It's easy to be convinced of a diagnosis by a single two-dimensional image. Get the whole picture by obtaining additional angles.
As a boarded radiologist and experienced teleradiologist, Fetch dvm360 conference speaker Eli Cohen, DVM, DACVR, has seen his share of problematic diagnostic images. The trouble starts, he says, when you flatten a patient's 3D anatomy into a 2D frame. So, whether you're dealing with thoracic, abdominal or musculoskeletal cases, he has one overarching piece of advice: Obtain more views.
"We have to have an orthoganal view just to place things in space, much less make a diagnosis," he says.
While Dr. Cohen says some diagnoses may be made with only a lateral radiograph, there's the risk of being "rewarded for bad behavior," as he puts it.
"Maybe you make a diagnosis on that lateral radiograph but didn't appreciate what else you might have seen," he says. "So you sort of get a false sense of confidence that that single view is giving you more than it really is."
Help a teleradiologist out
In his capacity as a consulting teleradiologist, Dr. Cohen has occasionally received less-than-precise instructions as to what he's supposed to be looking for ... in the radiographs sent to him.
"[Lack of clinical context] makes life as a teleradiologist really difficult and inherently decreases the predictive value of that test because we don't know what you're looking for," he says.
Take a look at this video for his tips on getting the most out of the consultation proces.

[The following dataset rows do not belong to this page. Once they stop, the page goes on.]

/-- The computation over the chunks `cs` that began in `s` has finished (R132). -/
def computed (s : State) (copy : Bool) (cs : List (List Byte)) : State :=
  { s with
    acc := fold crcTable Config.init cs.flatten
    count := BitVec.ofNat 64 (totalBytes cs)
    buf := cs.foldl writeBuf s.buf
    buflen := 0#32
    phase := .idle
    copy := copy
    done := true
    ioerr := false
    errsrc := .inErr
    errinfo := 0#32
    result := crc cs.flatten
    inlog := s.inlog ++ (cs ++ [[]]).map .data
    sinklog := s.sinklog ++ (cs ++ [[]]).flatMap (ackedWrites copy s.cfg.skipZeroLenWrite) }

theorem streamed_nil {s : State} (hp : s.phase = .rdwait) : streamed s [] = s := by
  cases s
  simp_all [streamed, totalBytes]

/-- One chunk has been read and folded. -/
theorem streamed_singleton (s : State) (c : List Byte) : streamed s [c] = { received s c with
    count := s.count + BitVec.ofNat 64 c.length, acc := fold s.table s.acc c, phase := .rdwait } := by
  simp [streamed, received, totalBytes]

theorem streamed_append (s : State) (cs cs' : List (List Byte)) :
    streamed s (cs ++ cs') = streamed (streamed s cs) cs' := by
  simp [streamed, totalBytes, fold_append, BitVec.add_assoc, BitVec.ofNat_add]

/-! ## The path of a computation -/

/-- The sink's acknowledgement completes the write that the mux issued. -/
theorem acked_issueSinkWrite (s : State) (c : List Byte) :
    { logSinkAnswer .ack (issueSinkWrite c.length (storeChunk c (logInput (.data c) s))) with phase := .proc } =
      { storeChunk c (logInput (.data c) s) with phase := .proc, sinklog := s.sinklog ++ [ackedWrite c] } := by
  have hbytes : sinkWriteData (storeChunk c (logInput (.data c) s)) c.length = c := writeBuf_take ..
  simp only [logSinkAnswer, issueSinkWrite, hbytes, answerLast_append]
  rfl

/-- The input's answer and, where the mux writes the chunk, the sink's acknowledgement (R125 to R127). -/
theorem path_received {s : State} {c : List Byte} (hp : s.phase = .rdwait) (hfit : c.length ≤ s.cfg.bufSize) :
    Path s (.inData c :: ackIfWritten s.copy s.cfg.skipZeroLenWrite c.length) (received s c) := by
  have hread := Advances.rdResp c hp hfit
  unfold received ackedWrites ackIfWritten
  rcases routeChunk_cases c.length (storeChunk c (logInput (.data c) s)) with ⟨he, e⟩ | ⟨he, e⟩
  · have hmux : (s.copy && !(s.cfg.skipZeroLenWrite && decide (c.length = 0))) = true := he
    rw [e] at hread
    have hack := Advances.wrAck (issueSinkWrite_phase (storeChunk c (logInput (.data c) s)) c.length)
    rw [acked_issueSinkWrite] at hack
    rw [if_pos hmux, if_pos hmux]
    exact .cons hread hack.path
  · have hmux : (s.copy && !(s.cfg.skipZeroLenWrite && decide (c.length = 0))) = false := he
    rw [e] at hread
    rw [hmux, if_neg Bool.false_ne_true, if_neg Bool.false_ne_true, List.append_nil]
    exact hread.path

/-- The events of a chunk with bytes fold it (R128). -/
theorem path_chunk {s : State} {c : List Byte} (hwf : s.cfg.wf = true) (hp : s.phase = .rdwait)
    (hpos : 1 ≤ c.length) (hfit : c.length ≤ s.cfg.bufSize) :
    Path s (chunkEvents s.copy s.cfg.skipZeroLenWrite c) (streamed s [c]) := by
  have hlt := length_lt_of_fits hwf hfit
  have hlen : (received s c).buflen ≠ 0#32 := by
    rw [received, ne_eq, answerLength_eq_zero_iff hlt]
    exact List.ne_nil_of_length_pos hpos
  have hbytes : chunkBytes (received s c) = c := chunkBytes_storeChunk hlt s
  have hcount : (received s c).buflen.setWidth 64 = BitVec.ofNat 64 c.length := by
    apply BitVec.eq_of_toNat_eq
    simp [received, answerLength]
    omega
  have hchunk := Advances.chunk (s := received s c) rfl hlen
  rw [hbytes, hcount] at hchunk
  rw [streamed_singleton]
  exact (path_received hp hfit).append hchunk.path

/-- The events of the chunks fold them all. -/
theorem path_stream {s : State} {cs : List (List Byte)} (hwf : s.cfg.wf = true) (hp : s.phase = .rdwait)
    (hcs : ChunksFit s.cfg cs) : Path s (streamEvents s.copy s.cfg.skipZeroLenWrite cs) (streamed s cs) := by
  induction cs generalizing s with
  | nil =>
    rw [streamed_nil hp]
    exact .nil s
  | cons c cs ih =>
    obtain ⟨⟨hpos, hfit⟩, hcs⟩ := List.forall_mem_cons.1 hcs
    have hrest := ih (s := streamed s [c]) hwf rfl hcs
    rw [← streamed_append] at hrest
    exact (path_chunk hwf hp hpos hfit).append hrest

/-- End of stream: the answer of no bytes, its write where one is issued, and FINISH (R129). -/
theorem path_end {s : State} (hp : s.phase = .rdwait) :
    Path s (chunkEvents s.copy s.cfg.skipZeroLenWrite [])
      { received s [] with result := ~~~ s.acc, done := true, phase := .idle } :=
  (path_received hp (Nat.zero_le _)).append (Advances.finish (s := received s []) rfl rfl).path

/-- From START the events of a computation lead to its end (R132). -/
theorem path_computation {s : State} (hwf : s.cfg.wf = true) (htable : s.table = crcTable) (copy : Bool)
    {cs : List (List Byte)} (hcs : ChunksFit s.cfg cs) :
    Path (started copy s) (bodyEvents copy s.cfg.skipZeroLenWrite cs) (computed s copy cs) := by
  have hstream : Path (started copy s) (streamEvents copy s.cfg.skipZeroLenWrite cs) (streamed (started copy s) cs) :=
    path_stream hwf rfl hcs
  have hend := path_end (s := streamed (started copy s) cs) rfl
  have hstate : { received (streamed (started copy s) cs) [] with
      result := ~~~ (streamed (started copy s) cs).acc, done := true, phase := .idle } = computed s copy cs := by
    simp [received, streamed, computed, started, htable, writeBuf, answerLength, crc]
  exact hstream.append (hstate ▸ hend)

/-! ## Runs over a whole computation -/

/-- A command word in `IDLE` starts a computation (R123, R124). -/
theorem step_start {s : State} {copy : Bool} {rest : List Event} (hp : s.phase = .idle)
    (hag : s.agenda = startEvent copy :: rest) :
    step s = .next ((started copy s).withHost { s.hostView with agenda := rest }) := by
  have hstart : startCommand copy { s with agenda := rest } = started copy { s with agenda := rest } := by
    rw [startCommand, hp]
  cases copy with
  | false => rw [step_of_agenda hag (i := .compute) rfl, (exec_compute_next _ _).2 hstart]; rfl
  | true => rw [step_of_agenda hag (i := .computeCopy) rfl, (exec_computeCopy_next _ _).2 hstart]; rfl

section
variable {s : State} {copy : Bool} {cs : List (List Byte)} {evs rest : List Event}

/-- Every schedule of a computation that meets no error ends in `computed`, but for the host's part, which stays without
host accesses. -/
theorem run_computation (hinv : BlockInv s) (hshape : Shape s) (hp : s.phase = .idle) (hcs : ChunksFit s.cfg cs)
    (hevs : IsSchedule copy s.cfg.skipZeroLenWrite cs evs) (hag : s.agenda = startEvent copy :: (evs ++ rest)) :
    ∃ v, Sys2Proof.core.run (evs.length + 1) s = .next ((computed s copy cs).withHost v) ∧ v.agenda = rest ∧
      ((∀ ev ∈ evs, notHost ev = true) → v = { s.hostView with agenda := rest }) := by
  obtain ⟨hbody, hlast⟩ := hevs
  have htable : s.table = crcTable := by
    refine hshape.tableReady (Bool.eq_true_of_not_eq_false fun hrdy => ?_)
    rw [hinv.tblrdyIff, hp] at hrdy
    exact nomatch hrdy
  have hpath : Path (started copy s) (evs.filter notHost) (computed s copy cs) :=
    hbody ▸ path_computation hshape.cfgLegal htable copy hcs
  have hlast' : ∀ ev ∈ evs.getLast?, notHost ev = true := by
    rw [hlast]
    rintro _ ⟨⟩
    rfl
  obtain ⟨v, hrun, hv, hquiet⟩ := hpath.run hlast' (v := { s.hostView with agenda := evs ++ rest }) rfl
  exact ⟨v, (core_run_succ _ (step_start hp hag)).trans hrun, hv, hquiet⟩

The solution, he says, is a three-view series of images-right-lateral, left-lateral, and either ventrodorsal or dorsoventral views. This goes well beyond redundancy. Dr. Cohen considers each view a separate test, pointing to one simple reason-gravity.
Consider the thorax: Positioning patients in different recumbencies can cause the lungs, for example, to present differently. If this "dynamic airbag" is in the wrong orientation, the resulting radiograph can be physically distorted and cause elements to essentially disappear.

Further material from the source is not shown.